Records from a dataset:

theorem Qf.trayWriteFail_sound {q : Qf} {w : TrayWrite} {st : Status} (hq : Sound q)
    : Sound (Qf.trayWriteFail q w st) := by
  unfold Qf.trayWriteFail
  with_reducible repeat' first
    | assumption
    | (extract_lets +onlyGivenNames q; guard_hyp q : Qf := _; refine step_sound q ?_ (fun hq => ?_)
       rotate_left; clear_value q; rotate_left; subst q)
    | (extract_lets +onlyGivenNames x; clear_value x) | extract_lets +onlyGivenNames x
    | apply Qf.txnPlaced_sound | apply Qf.failTxn_sound | apply Qf.replicaEnd_sound | apply Qf.answerFail_sound
    | apply Qf.lineFault_sound | apply Qf.refillPage_sound | apply Qf.settle_sound | split
    | refine Sound.lit ?_ rfl rfl rfl

theorem Qf.trayReadFail_sound {q : Qf} {r : TrayRead} {st : Status} (hq : Sound q)
    : Sound (Qf.trayReadFail q r st) := by
  unfold Qf.trayReadFail
  with_reducible repeat' first
    | assumption
    | (extract_lets +onlyGivenNames q; guard_hyp q : Qf := _; refine step_sound q ?_ (fun hq => ?_)
       rotate_left; clear_value q; rotate_left; subst q)
    | (extract_lets +onlyGivenNames x; clear_value x) | extract_lets +onlyGivenNames x
    | apply Qf.gotStored_sound | apply Qf.lineFault_sound | apply Qf.readFor_sound | apply Qf.dropReplica_sound
    | apply Qf.settle_sound | split | refine Sound.lit ?_ rfl rfl rfl

theorem Qf.trayLost_sound {q : Qf} {ep : Ep} (hq : Sound q) : Sound (Qf.trayLost q ep) := by
  unfold Qf.trayLost
  with_reducible repeat' first
    | assumption
    | (extract_lets +onlyGivenNames q; guard_hyp q : Qf := _; refine step_sound q ?_ (fun hq => ?_)
       rotate_left; clear_value q; rotate_left; subst q)
    | (extract_lets +onlyGivenNames x; clear_value x) | extract_lets +onlyGivenNames x
    | refine foldl_sound (fun q x hq => ?_) _ ?_ | apply Qf.scrubStop_sound | apply Qf.trayWriteFail_sound
    | apply Qf.settle_sound | apply Qf.trayReadFail_sound

theorem Qf.setState_sound {q : Qf} {h : HalfPort} {st : LinkState} (hq : Sound q) : Sound (Qf.setState q h st) := by
  unfold Qf.setState
  with_reducible repeat' first
    | assumption | extract_lets +onlyGivenNames x | apply Qf.updLink_sound | apply Qf.sessionEvent_sound

theorem Qf.lowerOne_sound {q : Qf} {h : HalfPort} {reason : Nat} (hq : Sound q) : Sound (Qf.lowerOne q h reason) := by
  unfold Qf.lowerOne
  with_reducible repeat' first
    | assumption
    | (extract_lets +onlyGivenNames q; guard_hyp q : Qf := _; refine step_sound q ?_ (fun hq => ?_)
       rotate_left; clear_value q; rotate_left; subst q)
    | (extract_lets +onlyGivenNames x; clear_value x) | extract_lets +onlyGivenNames x
    | refine foldl_sound (fun q x hq => ?_) _ ?_ | apply Qf.applyMode_sound | apply Qf.requeueHalf_sound
    | apply Qf.colTreeDown_sound | apply Qf.trayLost_sound | apply Qf.setState_sound | apply Qf.fault_sound
    | apply Qf.updLink_sound | apply Qf.ackForLost_sound | apply Qf.snoopForLost_sound | split
    | refine Sound.lit ?_ rfl rfl rfl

*TASK DIRECTIONS:* An exact, complete copy of the lines above from the one with "unfold Qf.trayLost" through the one with "h st) := by" is the whole answer.

*RESULT FOR THIS EXERCISE:*
  unfold Qf.trayLost
  with_reducible repeat' first
    | assumption
    | (extract_lets +onlyGivenNames q; guard_hyp q : Qf := _; refine step_sound q ?_ (fun hq => ?_)
       rotate_left; clear_value q; rotate_left; subst q)
    | (extract_lets +onlyGivenNames x; clear_value x) | extract_lets +onlyGivenNames x
    | refine foldl_sound (fun q x hq => ?_) _ ?_ | apply Qf.scrubStop_sound | apply Qf.trayWriteFail_sound
    | apply Qf.settle_sound | apply Qf.trayReadFail_sound

theorem Qf.setState_sound {q : Qf} {h : HalfPort} {st : LinkState} (hq : Sound q) : Sound (Qf.setState q h st) := by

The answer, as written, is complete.